# Exploratory Data Analysis (EDA)
## StreetEasy Rental Dataset

This notebook performs Exploratory Data Analysis (EDA) on the `streeteasy.csv` dataset.
It is designed for data analytics, OLAP, and data warehousing education.

In [None]:

import pandas as pd
import matplotlib.pyplot as plt


## Load the Dataset

In [None]:

df = pd.read_csv("streeteasy.csv")
df.head()


## Dataset Structure and Summary

In [None]:

df.info()
df.describe()


## Missing Values Analysis

In [None]:

df.isnull().sum().sort_values(ascending=False)


In [None]:

df.isnull().sum().plot(kind="bar")
plt.title("Missing Values per Column")
plt.ylabel("Count")
plt.show()


## Rent Distribution

In [None]:

plt.hist(df["rent"], bins=30)
plt.xlabel("Monthly Rent ($)")
plt.ylabel("Frequency")
plt.title("Rent Distribution")
plt.show()


## Rent by Borough (Roll-up Analysis)

In [None]:

df.boxplot(column="rent", by="borough")
plt.xlabel("Borough")
plt.ylabel("Rent")
plt.title("Rent Distribution by Borough")
plt.suptitle("")
plt.show()


## Top 10 Neighborhoods by Average Rent

In [None]:

avg_rent_neighborhood = (
    df.groupby("neighborhood")["rent"]
      .mean()
      .sort_values(ascending=False)
      .head(10)
)

avg_rent_neighborhood.plot(kind="bar")
plt.title("Top 10 Neighborhoods by Average Rent")
plt.ylabel("Average Rent")
plt.show()


## Rent vs Apartment Size

In [None]:

plt.scatter(df["size_sqft"], df["rent"], alpha=0.4)
plt.xlabel("Size (sqft)")
plt.ylabel("Rent")
plt.title("Rent vs Apartment Size")
plt.show()


## Rent vs Distance to Subway

In [None]:

plt.scatter(df["min_to_subway"], df["rent"], alpha=0.4)
plt.xlabel("Minutes to Subway")
plt.ylabel("Rent")
plt.title("Rent vs Distance to Subway")
plt.show()


## Impact of Amenities on Rent (Example: Doorman)

In [None]:

df.groupby("has_doorman")["rent"].mean().plot(kind="bar")
plt.xticks([0,1], ["No Doorman", "Doorman"], rotation=0)
plt.ylabel("Average Rent")
plt.title("Impact of Doorman on Rent")
plt.show()


## Bedrooms vs Rent

In [None]:

df.groupby("bedrooms")["rent"].mean().plot(kind="bar")
plt.xlabel("Bedrooms")
plt.ylabel("Average Rent")
plt.title("Average Rent by Number of Bedrooms")
plt.show()


## Derived Metric: Rent per Square Foot

In [None]:

df["rent_per_sqft"] = df["rent"] / df["size_sqft"]
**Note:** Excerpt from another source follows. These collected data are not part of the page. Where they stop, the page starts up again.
-- ==== Sys2Proof/Machine/Bgt.lean ====
section
/-! DEFINITION. BGT (chapter 10): accounts, charges and refusals, settlements, the placing of listen-before-talk. Air time
is counted in ns of free time (log entry 41). -/

namespace Sys2Proof.Machine

/-- MODE of budget `k` (R205): 0 off, 1 sub-band, 2 channel, 3 metered. -/
def State.budMode (s : State) (k : Nat) : Nat := s.fld (F.BGT_SBkPOL_MODE k)

/-- The budgets that a channel of centre `f` kHz and spacing `sp` is charged to (R206). -/
def State.budgetsOf (s : State) (f sp : Nat) : List Nat :=
  (List.range 16).filter (fun k => s.budMode k != 0 && s.inBudget k f sp)

/-- The part of [lo, hi], in half kHz, that the first of the budgets covers is cut away until nothing is left or no
budget covers the rest's lower end; fuel is the number of budgets. -/
def covered (rs : List (Nat × Nat)) (lo hi : Nat) : Nat → Bool
  | 0 => decide (hi ≤ lo)
  | f + 1 =>
    if hi ≤ lo then true
    else match rs.find? (fun r => Nat.ble r.1 lo && Nat.blt lo r.2) with
      | some r => covered rs r.2 hi f
      | none => false

/-- R206 refuses the channel: a reserved range is touched, or some part lies outside every enabled budget. -/
def State.resv (s : State) (f sp : Nat) : Bool :=
  let ks := s.budgetsOf f sp
  let rs := ks.map (fun k => (2 * s.fld (F.BGT_SBkF0_KHZ k), 2 * s.fld (F.BGT_SBkF1_KHZ k)))
  ks.any (fun k => s.on (F.BGT_SBkPOL_RESV k)) || !covered rs (2 * f - sp) (2 * f + sp) rs.length

/-- The key of the account of budget `k` for a channel (R205). -/
def State.acctKey (s : State) (k f : Nat) : Nat := k * 2 ^ 24 + (if s.budMode k = 2 then f else 0)

/-- The length of a bucket of budget `k` in ns: WIN / 64 (R209). -/
def State.bucketNs (s : State) (k : Nat) : Nat := s.fld (F.BGT_SBkPOL_WIN k) * 15625000

/-- The bucket of a moment of free time in ns. Number 64 begins at free time 0, so the 64 before it have numbers too (R214). -/
def State.bucketOf (s : State) (k ns : Nat) : Nat := 64 + (if s.bucketNs k = 0 then 0 else ns / s.bucketNs k)

/-- The 64 buckets before `b`, each with ALLOW / 64 (R214). -/
def State.fillBuckets (s : State) (k b : Nat) : Tab Nat :=
  (List.range 64).map (fun i => (b + i - 64, s.fld (F.BGT_SBkALLOW_ALLOW k) * 1000 / 64))

/-- The account `key` of budget `k`: where it has never been touched, filled if BGT started cold (R214). -/
def State.account (s : State) (k key : Nat) : Account :=
  match s.bgt.accts.find key with
  | some a => a
  | none =>
    match s.bgt.cold with
    | some ft => if s.budMode k = 1 ∨ s.budMode k = 2 then { buckets := s.fillBuckets k (s.bucketOf k (ft * 1000)) } else {}
    | none => {}

/-- USED of an account for a charge in bucket `b`: that bucket and the 64 before it (R209). -/
def Account.used (a : Account) (b : Nat) : Nat :=
  a.buckets.foldl (fun n e => if Nat.ble e.1 b && Nat.ble b (e.1 + 64) then n + e.2 else n) 0

/-- The present USED of budget `k` in µs: in MODE 2 the largest of its accounts (R209, BGT_SBkUSED). -/
def State.budUsed (s : State) (k : Nat) : Nat :=
  let b := s.bucketOf k (s.gtb.ft * 1000)
  let touched := (s.bgt.accts.filter (fun e => e.1 / 2 ^ 24 == k)).map (fun e => e.2.used b)
  let base := if s.bgt.cold.isSome then [(s.account k (k * 2 ^ 24 + 2 ^ 24 - 1)).used b] else []
  (touched ++ base).foldl max 0 / 1000

/-- Put account `key`. -/
def State.putAcct (s : State) (key : Nat) (a : Account) : State :=
  { s with bgt := { s.bgt with accts := s.bgt.accts.put key a } }

/-- Reasons of R216. -/
inductive BgtReason where
  | budget | offtime | txmax | resv
  deriving DecidableEq, Repr

/-- The counter of a reason. -/
def BgtReason.ctr : BgtReason → Nat
  | .budget => Ctr.BGT_RBUDGET
  | .offtime => Ctr.BGT_ROFF
  | .txmax => Ctr.BGT_RPERTX
  | .resv => Ctr.BGT_RRESV

/-- The budgets whose token limit a transmission would break (R210). -/
def State.overBudget (s : State) (ks : List Nat) (f start dur : Nat) (kind : TxKind) : List Nat :=
  ks.filter (fun k => (s.budMode k == 1 || s.budMode k == 2) &&
    (let a := s.account k (s.acctKey k f)
     let lim := (s.fld (F.BGT_SBkALLOW_ALLOW k) - (if kind = .data then s.fld (F.BGT_SBkACKRES_ACKRES k) else 0)) * 1000
     Nat.blt lim (a.used (s.bucketOf k start) + dur)))

/-- The budgets whose OFFMIN a transmission would break (R210). -/
def State.tooSoon (s : State) (ks : List Nat) (f start : Nat) : List Nat :=
  ks.filter (fun k =>
    let off := s.fld (F.BGT_SBkTX_OFFMIN k) * 1000000
    off != 0 && (match (s.account k (s.acctKey k f)).ends.getLast? with
      | some e => Nat.blt start (e.2.2 + off)
      | none => false))

/-- The reason to refuse a transmission, in the order of R210, or none. -/
def State.bgtRefusal (s : State) (f sp start dur : Nat) (kind : TxKind) : Option BgtReason :=
  let ks := s.budgetsOf f sp
  if s.resv f sp then some .resv
  else if ks.any (fun k => s.fld (F.BGT_SBkTX_TXMAX k) != 0 && Nat.blt (s.fld (F.BGT_SBkTX_TXMAX k) * 1000000) dur) then
    some .txmax
  else if !(s.tooSoon ks f start).isEmpty then some .offtime
  else if !(s.overBudget ks f start dur kind).isEmpty then some .budget
  else none

/-- EXH of budget `k`. -/
def State.exh (s : State) (k : Nat) : Bool := bit (s.fld F.BGT_STATUS_EXH) k

/-- Set EXH bits; source 113 when one goes from 0 to 1 (R216). -/
def State.setExh (s : State) (ks : List Nat) (b : Bool) : State :=
  let new := ks.foldl (fun n k => setBit n k b) (s.fld F.BGT_STATUS_EXH)
  (s.setFld F.BGT_STATUS_EXH new).fireIf (b && ks.any (fun k => !s.exh k)) 113

/-- Check and charge transmission `id` (R210 to R212): on a channel of centre `f` and spacing `sp`, `start` and `dur` in
ns, `rate` in kchip/s. The answer is the refusal, or none where the charge is granted. -/
def State.charge (s : State) (id f sp start dur rate : Nat) (kind : TxKind) : Option BgtReason × State :=
  match s.bgtRefusal f sp start dur kind with
  | some r =>
    let s1 := s.bump r.ctr
    let s2 := if r = .budget ∧ kind = .data then s1.setExh (s.overBudget (s.budgetsOf f sp) f start dur kind) true else s1
    (some r, s2.fireIf (r == .txmax || r == .resv) 114)
  | none =>
    let ks := s.budgetsOf f sp
    let s1 := ks.foldl (fun t k =>
      let key := t.acctKey k f
      let a := t.account k key
      let b := t.bucketOf k start
      let was := a.used b
      let a' := { a with buckets := a.buckets.put b (a.buckets.getD' b 0 + dur), ends := a.ends ++ [(id, start, start + dur)] }
      let thr := t.fld F.BGT_THR_USETHR
      let lim := t.fld (F.BGT_SBkALLOW_ALLOW k) * 1000 * thr
      let hit := thr != 0 && ((t.budMode k == 1 || t.budMode k == 2) && (Nat.blt (was * 100) lim && Nat.ble lim (a'.used b * 100)))
      (t.putAcct key a').fireIf hit 112) s
    let g : Grant := { kind := kind, dur := dur, start := start, rate := rate,
                       accts := ks.map (fun k => (s.acctKey k f, s.bucketOf k start)) }
    let s2 := { s1.bump Ctr.BGT_GRANT with bgt := { s1.bgt with grants := s1.bgt.grants.put id g } }
    (none, if kind = .data then s2.setExh ks false else s2)

/-- Add settled air time to BGT_SBkAIR, which counts whole µs (R213). -/
def State.addAir (s : State) (k ns : Nat) : State :=
  let n := s.bgt.airNs.getD' k 0 + ns
  { s.bump (Ctr.BGT_SBkAIR k) (n / 1000) with bgt := { s.bgt with airNs := s.bgt.airNs.put k (n % 1000) } }

/-- Settle transmission `id` (R213): `chips` is none where it was cancelled before release, some n where n chips were
sent before an abort; `full` that it was sent in full. Refunds go back to the bucket charged while it is counted. -/
def State.settle (s : State) (id : Nat) (chips : Option Nat) (full : Bool) : State :=
  match s.bgt.grants.find id with
  | none => s
  | some g =>
    let spent := if full then g.dur else match chips with
      | none => 0
      | some n => min g.dur ((n + 1) * 1000000 / g.rate)
    let refund := g.dur - spent
    let s1 := g.accts.foldl (fun t e =>
      let k := e.1 / 2 ^ 24
      let a := t.account k e.1
      let counted := Nat.ble (t.bucketOf k (t.gtb.ft * 1000)) (e.2 + 64)
      let bs := if counted && refund != 0 then a.buckets.put e.2 (a.buckets.getD' e.2 0 - refund) else a.buckets
      let es := if !full && chips.isNone then a.ends.filter (fun x => x.1 != id)
        else a.ends.map (fun x => if x.1 = id then (x.1, x.2.1, x.2.1 + spent) else x)
      (t.putAcct e.1 { a with buckets := bs, ends := es }).addAir k spent) s
    let s2 := { s1 with bgt := { s1.bgt with grants := s1.bgt.grants.del id } }
    if refund = 0 then s2 else s2.bump Ctr.BGT_SETTLE

/-- Which budgets make a transmission listen (R217, R219): for an ACK those with ACKEX = 0. -/
def State.listenBudgets (s : State) (f sp : Nat) (kind : TxKind) : List Nat :=
  (s.budgetsOf f sp).filter (fun k => s.fld (F.BGT_SBkLBT_LISTEN k) != 0 && (kind != .ack || !s.on (F.BGT_SBkPOL_ACKEX k)))

/-- The window in 16 µs units and the threshold in 0.25 dBm of the assessment a transmission needs, if any (R217, R219). -/
def State.lbt (s : State) (f sp : Nat) (kind : TxKind) : Option (Nat × Int) :=
  match s.listenBudgets f sp kind with
  | [] => none
  | k :: t =>
    let th := fun j => signed 10 (s.fld (F.BGT_SBkLBT_THRESH j))
    some ((k :: t).foldl (fun n j => max n (s.fld (F.BGT_SBkLBT_LISTEN j))) 0, t.foldl (fun m j => max m (th j)) (th k))

/-- The window of an assessment of `w` units of 16 µs before a first chip at `start` on port `p` (R217): it ends 4 µs before the
release. -/
def State.ccaWindow (s : State) (p start w : Nat) : Nat × Nat :=
  let lat := s.fld (F.RFPn_LAT_TXLAT p) + 4000
  (gtSub start (nsToGt (lat + w * 16000) s.mainsFreq), gtSub start (nsToGt lat s.mainsFreq))

/-- Request a clear-channel assessment whose window is `wd` (R110, R111). DESIGN CHOICE: every request of the port that has not been
answered counts toward the 32 that it runs at once, also one whose window has not opened and one that is not measured (log entry 151). A 33rd of the port, and a window that would have opened
already, measure nothing; a link not UP does not unless it comes UP before the window. -/
def State.ccaStart (s : State) (id : Nat) (user : TxUser) (n slice win : Nat) (thr : Int) (energy carrier : Bool) (wd : Nat × Nat) :
    State :=
  let p := s.port n
  let c : Cca :=
    { id := id, user := user, slice := slice, win := win, thr := thr,
      dbfs := thr - signed 12 (s.actFld (F.RFPn_GAIN_GAINOFS n)),
      energy := energy, carrier := carrier, noMeas := decide (32 ≤ p.ccas.length) || decide (gtDiff wd.1 s.gtb.gt < 0),
      own := false, hit := false, down := s.link n != 4, opn := wd.1, fin := wd.2 }
  s.setPort n { p with ccas := p.ccas ++ [c] }

/-- Free time in ns of a grid time, at the present rate. -/
def State.ftOf (s : State) (gt : Nat) : Nat :=
  let d := gtDiff gt s.gtb.gt
  if 0 ≤ d then s.gtb.ft * 1000 + gtToNs d.toNat s.mainsFreq else s.gtb.ft * 1000 - gtToNs (-d).toNat s.mainsFreq

/-- One chip period in ns, rounded up. -/
def chipNs (rate : Nat) : Nat := (1000000 + rate - 1) / rate

/-- The duration charged: the air time and one chip period for the ramp-down (R212). -/
def chargeNs (chips rate : Nat) : Nat := ((chips + 1) * 1000000 + rate - 1) / rate

/-- Charge a reserved stream and place its listen-before-talk (R210, R217). `chips` is the frame's length in chips. -/
def State.bgtRequest (s : State) (id : Nat) (kind : TxKind) (chips : Nat) : Option BgtReason × State :=
  match s.findStream id with
  | none => (some .resv, s)
  | some (n, st) =>
    let f := (s.sliceCentre n st.slice).toNat
    let sp := spacing (s.sliceClass n st.slice)
    let rate := chipRate (s.sliceClass n st.slice)
    match s.charge id f sp (s.ftOf st.start) (chargeNs chips rate) rate kind with
    | (some r, t) => (some r, t)
    | (none, t) =>
      (none, match t.lbt f sp kind with
        | some (w, th) => t.ccaStart id .bgt n st.slice w th true true (t.ccaWindow n st.start w)
        | none => t)

/-- CCA_REQUEST (R110, R111): slice `slice` of port `n` for `win` units of 16 µs from now, at threshold `thr` (0.25 dBm). -/
def execCcaRequest (t : Time) (id : Nat) (user : TxUser) (n slice win : Nat) (thr : Int) (mode : CcaMode) (s : State) :
    Host.Outcome State Fault Refusal :=
  let s0 := s.at t
  .next (s0.ccaStart id user n slice win thr mode.energy mode.carrier (t.gt, gtAdd t.gt (nsToGt (win * 16000) s0.mainsFreq)))

/-- BGT_CHARGE (R210): the charge of a reserved stream, by its number. -/
def execBgtCharge (t : Time) (id : Nat) (kind : TxKind) (chips : Nat) (s : State) : Host.Outcome State Fault Refusal :=
  .next ((s.at t).bgtRequest id kind chips).2

/-- BUCKET_ADVANCE (R209): buckets that left the count are dropped. -/
def execBucketAdvance (t : Time) (s : State) : Host.Outcome State Fault Refusal :=
  let s0 := s.at t
  .next { s0 with bgt := { s0.bgt with accts := s0.bgt.accts.mapv (fun key a =>
    { a with buckets := a.buckets.only (fun b _ => Nat.ble (s0.bucketOf (key / 2 ^ 24) (t.ft * 1000)) (b + 64)) }) } }

/-- The accounts a budget fills at a cold start (R214): one for MODE 1, one per channel centre for MODE 2. -/
def State.fillCount (s : State) (k : Nat) : Nat :=
  if s.budMode k = 1 then 1
  else if s.budMode k = 2 then
    let chans := (List.range 4).flatMap (fun b => (List.range 4).flatMap (fun c =>
      ((List.range (chanCount b c)).map
        (fun ch => (chanKhz b c ch, spacing c)))))
    ((chans.filter (fun x => s.inBudget k x.1 x.2)).map (fun x => x.1)).eraseDups.length
  else 0

/-- PD_SYS has started with its budgets in force (R214): accounts filled, source 116, or empty. -/
def State.bgtStart (s : State) : State :=
  if s.on F.BGT_CFG_COLDFILL then
    let n := (List.range 16).foldl (fun a k => a + s.fillCount k) 0
    let s1 := { s with bgt := { s.bgt with cold := some s.gtb.ft, accts := [] } }
    ((s1.setFlag F.BGT_STATUS_COLD true).bump Ctr.BGT_FILL n).fire 116
  else { s with bgt := { s.bgt with cold := none, accts := [] } }

/-- An uncorrectable error in an account fills that account (R215). -/
def State.acctError (s : State) (key : Nat) : State :=
  let k := key / 2 ^ 24
  let a := s.account k key
  let s1 := s.putAcct key { a with buckets := s.fillBuckets k (s.bucketOf k (s.gtb.ft * 1000)) }
  (((s1.bump Ctr.BGT_FILL).fire 117).strike F.SUP_AUDIT_BGT).reportNow 5 8 117 117

end Sys2Proof.Machine
end

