-- ==== Sys2Proof/Machine/Nbr.lean ====
section
/-! DEFINITION. MSQ's neighbour records (chapter 09): their commands, supervision, timing estimates and guards. -/

namespace Sys2Proof.Machine

/-- The record numbered `r`; none where it is FREE. -/
def State.nbr (s : State) (r : Nat) : Option Nbr := s.msq.nbrs.find r

/-- Put record `r`. -/
def State.setNbr (s : State) (r : Nat) (n : Nbr) : State := { s with msq := { s.msq with nbrs := s.msq.nbrs.put r n } }

/-- The node map (R183): the record of a scheduled-node index. -/
def State.nodeRec (s : State) (node : Nat) : Option (Nat × Nbr) := s.msq.nbrs.find? (fun e => e.2.node == node)

/-- Records ACTIVE or RESYNC. -/
def State.nbAct (s : State) : Nat := (s.msq.nbrs.filter (fun e => e.2.st == 1 || e.2.st == 2)).length

/-- A number within the range of a signed field of `w` bits. -/
def satInt (w : Nat) (z : Int) : Int :=
  let m : Int := 2 ^ (w - 1)
  if z ≥ m then m - 1 else if z < -m then -m else z

/-- The 64 octets of a record (R183); zero for a FREE one. -/
def Nbr.octets (n : Nbr) : List Octet :=
  leOctets 8 n.eui ++ leOctets 3 n.node ++ leOctets 1 n.st ++ leOctets 3 n.key
  ++ leOctets 1 (n.sw % 4 + 4 * (n.par % 4) + 16 * (n.dep % 8)) ++ leOctets 4 n.rxHigh ++ leOctets 8 n.rxWin
  ++ leOctets 4 n.supto ++ leOctets 8 n.lastGt ++ leOctets 3 (unsigned 24 n.drift) ++ leOctets 1 n.unc
  ++ leOctets 3 (unsigned 24 n.theta) ++ leOctets 1 n.guard ++ leOctets 2 n.wide ++ leOctets 1 n.retries
  ++ List.replicate 13 0

/-! ### Neighbour commands (R184) -/

/-- The S fields of a record as MSQ_NBDATA holds them, in a record that is otherwise as a new one (R184); none where they
break the ranges of R183. -/
def State.nbData (s : State) : Option Nbr :=
  let d := s.octRun (Reg.MSQ_NBDATAw 0) 16
  let b := (d.getD 15 0).toNat
  let node := leNat (slice d 8 3)
  let key := leNat (slice d 12 3)
  let supto := leNat (slice d 28 4)
  if node < 2 ^ 18 ∧ key < 2 ^ 20 ∧ b < 128 ∧ b / 16 ≤ 4 ∧ 1 ≤ supto ∧ supto ≤ 86400 then
    some { eui := leNat (slice d 0 8), node := node, st := 1, key := key, sw := b % 4, par := b / 4 % 4, dep := b / 16,
           rxHigh := 0, rxWin := 0, supto := supto, lastGt := s.gtb.gt, drift := 0, unc := 0, theta := 0,
           guard := (4 * s.actFld F.MSQ_GUARD_GDEF + 15) / 16, wide := 0, retries := 0, heard := false }
  else none

/-- A neighbour command completes with ERR `e`; source 105. -/
def State.nbDone (s : State) (e : Nat) : State := (s.setFld F.MSQ_NBSTAT_ERR e).fire 105

/-- The word of a neighbour command. -/
def nbWord (slot op : Nat) : Word := BitVec.ofNat 32 (slot % 65536 + 65536 * op)

/-- NBCMD_READ (R184): the record in MSQ_NBDATA. -/
def execNbcmdRead (rq : Req) (slot : Nat) (s : State) : Host.Outcome State Fault Refusal :=
  .next (s.gated rq Reg.MSQ_NBCMD (nbWord slot 0) (fun t =>
    (t.setRegs (Reg.MSQ_NBDATAw 0) (packWords 16 (match t.nbr (slot % 65536) with
      | some n => n.octets
      | none => List.replicate 64 0))).nbDone 0))

/-- NBCMD_WRITE (R184, R185): a FREE record becomes a neighbour, any other takes the S fields. -/
def execNbcmdWrite (rq : Req) (slot : Nat) (s : State) : Host.Outcome State Fault Refusal :=
  .next (s.gated rq Reg.MSQ_NBCMD (nbWord slot 1) (fun t =>
    let r := slot % 65536
    match t.nbData with
    | none => t.nbDone 3
    | some n =>
      if (t.nodeRec n.node).any (fun e => e.1 != r) then t.nbDone 1
      else
        (t.setNbr r (match t.nbr r with
          | none => n
          | some o =>
            let lost := o.st == 3
            { o with eui := n.eui, node := n.node, key := n.key, sw := n.sw, par := n.par, dep := n.dep, supto := n.supto,
                     st := if lost then 1 else o.st, lastGt := if lost then n.lastGt else o.lastGt })).nbDone 0))

/-- What MSQ keeps for the head of a record's queue goes (R175, R200). -/
def State.forgetHead (s : State) (r : Nat) : State :=
  { s with msq := { s.msq with awaits := s.msq.awaits.filter (fun (a : Await) => a.record != r),
                               headTx := s.msq.headTx.del r, rawTries := s.msq.rawTries.del r } }

/-- NBCMD_FREE (R184, R256): the record and its node map entry are cleared and its downlink queue is flushed. -/
def execNbcmdFree (rq : Req) (slot : Nat) (s : State) : Host.Outcome State Fault Refusal :=
  .next (s.gated rq Reg.MSQ_NBCMD (nbWord slot 2) (fun t =>
    let r := slot % 65536
    let t1 := { t with msq := { t.msq with nbrs := t.msq.nbrs.del r } }
    ((t1.forgetHead r).flushQueue r 6).nbDone 0))

/-- Tell PRC firmware something. -/
def State.tell (s : State) (x : Told) : State := { s with told := s.told ++ [x] }

/-- The packets queued on queue `q`. -/
def State.queuedPkts (s : State) (q : Nat) : Nat := (s.qmg.pkts.filter (fun e => e.2.queue == some q)).length

/-- The supervision time of a record has passed (R185): SUPTO × f_nom cycles of GT after LASTGT. -/
def State.supOver (s : State) (n : Nbr) : Bool :=
  decide ((n.supto * (s.nomFreq / 1000) * cycleUnits : Nat) ≤ gtDiff s.gtb.gt n.lastGt)

/-- SLV and PRC are informed that a node is LOST (R185). -/
def State.nodeLost (s : State) (node : Nat) : State :=
  ({ s with slv := { s.slv with lost := s.slv.lost ++ [node] } }).tell (.lost node)

/-- SUPERVISION_TIMEOUT (R185): the record is LOST, its downlink frames are dropped LINKLOSS, SLV and PRC are told, source
93. -/
def execSupervisionTimeout (t : Time) (record : Nat) (s : State) : Host.Outcome State Fault Refusal :=
  let s0 := s.at t
  .next (match s0.nbr record with
    | none => s0
    | some n =>
      if (n.st = 1 ∨ n.st = 2) ∧ s0.supOver n = true then
        let k := s0.queuedPkts record
        let s1 := (s0.setNbr record { n with st := 3, retries := 0 }).forgetHead record
        ((((s1.flushQueue record 2).bump Ctr.MSQ_TXLOST k).bump Ctr.MSQ_LOST).nodeLost n.node).fire 93
      else s0)

/-! ### Timing (R187, R194, R196) -/

/-- An occurrence of a receive cell: cell, its event counter, E, and the distance of a first chip from E in GT. -/
structure RxMatch where
  cell : Cell
  ec : Nat
  e : Nat
  dist : Nat
  deriving DecidableEq, Repr

/-- The occurrences of record `r`'s receive cells whose E lies within 32 ms of `first` (R196); cells whose template carries no frames
now have none (R179). -/
def State.rxMatches (s : State) (r first : Nat) : List RxMatch :=
  let mid := ecOf s.spc first
  let span := usToGt 32000 s.mainsFreq
  ((s.allCells.filter (fun c => c.dir == 0 && (c.record == r && s.tplCarries c.tpl))).flatMap (fun c =>
    ((List.range 41).filterMap (fun i =>
      let e := mid + i
      if e < 20 then none
      else if s.cellAt c (e - 20) then
        let x := s.cellE c (e - 20)
        let d := (gtDiff first x).natAbs
        if d ≤ span then some { cell := c, ec := e - 20, e := x, dist := d } else none
      else none))))

/-- The receive cell whose E lies nearest to the first chip (R196). -/
def State.rxMatch (s : State) (r first : Nat) : Option RxMatch :=
  (s.rxMatches r first).foldl (fun best m => match best with
    | none => some m
    | some b => if m.dist < b.dist then some m else best) none

/-- E_sfd of an occurrence (R187): slot boundary, TXOFS and 10 symbol periods of the template's L_H, at the rate at which GT
advances now. -/
def State.eSfd (s : State) (m : RxMatch) : Nat :=
  let rc := chipRate (s.tplClass m.cell.tpl)
  gtAdd (slotGt s.spc m.ec)
    (s.rateNsToGt (s.actFld (F.MSQ_TPLt_A_TXOFS m.cell.tpl) * 1000 + 10 * 2 ^ (s.tplLh m.cell.tpl + 4) * 1000000 / rc))

/-- How far the grid runs from its nominal frequency, in 0.01 ppm (R187). -/
def gridPpm (freq fnom : Nat) : Int := (((freq : Int) - 1000 * fnom) * 100000).tdiv fnom

/-- The timing update of a verified frame (R187): `theta` is none where no cell matches. DESIGN CHOICE: a frame with no receive cell within
32 ms has no E_sfd, so that the record keeps its THETA, from which WIDE is computed where R185 asks for it (log entry 153). -/
def Nbr.timing (n : Nbr) (freq fnom : Nat) (fofs : Int) (theta : Option Int) (sfd : Nat) : Nbr :=
  let m := fofs - gridPpm freq fnom
  let dev := m - n.drift
  let r := if n.heard then n.drift + dev.tdiv 4 else m
  let u : Int := if n.heard then (n.unc : Int) + ((dev.natAbs : Int) - n.unc).tdiv 8 else 0
  { n with drift := satInt 24 r, unc := min 255 u.toNat, theta := (theta.map (satInt 24)).getD n.theta, lastGt := sfd,
           heard := true }

/-- Δ of R194 in ns: to the record's next EXP cell, at most SUPTO. -/
def State.toNextExp (s : State) (r : Nat) (n : Nbr) : Nat :=
  let lim := n.supto * 10 ^ 9
  let ds := (s.allCells.filter (fun c => c.dir == 0 && (c.exp && c.record == r))).filterMap (fun c =>
    (s.nextEc c s.ec).map (fun e => gtToNs (gtDiff (s.cellE c e) s.gtb.gt).toNat s.mainsFreq))
  ds.foldl min lim

/-- The grid wander W in 0.01 ppm (R194): how far the mean mains frequency of the last 60 s lies from that of the 60 s before, as a part
of the nominal one. DESIGN CHOICE: 0 until 120 s have been seen (log entry 140). -/
def State.wander (s : State) : Nat :=
  let l := s.gtb.freqs
  let sum := fun (x : List Nat) => x.foldl (· + ·) 0
  if l.length < 120 then 0
  else (((sum (l.drop 60) : Nat) : Int) - (sum (l.take 60) : Nat)).natAbs * 10 ^ 8 / (60 * s.nomFreq)

/-- G of R194 in ns before clamping. -/
def State.guardRaw (s : State) (r : Nat) (n : Nbr) : Nat :=
  2 * (s.actFld F.MSQ_GUARD_JIT * 1000 + (n.unc + s.wander) * s.toNextExp r n / 10 ^ 8)

/-- G in ns, clamped to [GMIN, GDEF], and whether SYNC is set (R194). -/
def State.guardOf (s : State) (r : Nat) (n : Nbr) : Nat × Bool :=
  let raw := s.guardRaw r n
  let lo := s.actFld F.MSQ_GUARD_GMIN * 4000
  let hi := s.actFld F.MSQ_GUARD_GDEF * 4000
  (min hi (max lo raw), Nat.blt hi raw)

/-- WIDE in 16 µs units (R185): of 8 × G and 2 × |θ| + G the smaller. -/
def State.wideOf (s : State) (g : Nat) (theta : Int) : Nat :=
  (min (8 * g) (2 * gtToNs theta.natAbs s.mainsFreq + g) + 15999) / 16000

/-- Half the receive window of a record in GT (R179, R195, R196): 8 × GUARD µs, in RESYNC 8 × WIDE µs, times 4 at SL1. -/
def State.halfWindow (s : State) (n : Nbr) : Nat :=
  usToGt (8 * (if n.st = 2 then n.wide else n.guard) * (if s.level = 1 then 4 else 1)) s.mainsFreq

/-- A first chip matched to a cell is inside its window (R195, R196). -/
def State.inWindow (s : State) (n : Nbr) : Option RxMatch → Bool
  | none => false
  | some m => Nat.ble m.dist (s.halfWindow n)

/-- FCNT is marked in the record (R183). -/
def Nbr.marked (n : Nbr) (f : Nat) : Bool := Nat.ble f n.rxHigh && (Nat.blt (n.rxHigh - f) 64 && bit n.rxWin (n.rxHigh - f))

/-- Mark an accepted FCNT (R188). -/
def Nbr.mark (n : Nbr) (f : Nat) : Nbr :=
  if n.rxHigh < f then
    { n with rxHigh := f, rxWin := (if f - n.rxHigh < 64 then n.rxWin * 2 ^ (f - n.rxHigh) else 0) % 2 ^ 64 / 2 * 2 + 1 }
  else { n with rxWin := setBit n.rxWin (n.rxHigh - f) true }

end Sys2Proof.Machine
end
plt.hist(df["rent_per_sqft"], bins=30)
plt.xlabel("Rent per Sqft")
plt.title("Rent per Square Foot Distribution")
plt.show()


## Correlation Analysis

In [None]:

numeric_cols = [
    "rent", "bedrooms", "bathrooms", "size_sqft",
    "min_to_subway", "floor", "building_age_yrs"
]

corr = df[numeric_cols].corr()
corr


In [None]:

plt.imshow(corr)
plt.colorbar()
plt.xticks(range(len(corr)), corr.columns, rotation=45)
plt.yticks(range(len(corr)), corr.columns)
plt.title("Correlation Matrix")
plt.show()


## EDA Summary
- Rent distribution is right-skewed
- Borough and neighborhood strongly affect rent
- Size and subway proximity are key drivers
- Amenities significantly increase rent
- Derived metrics improve comparability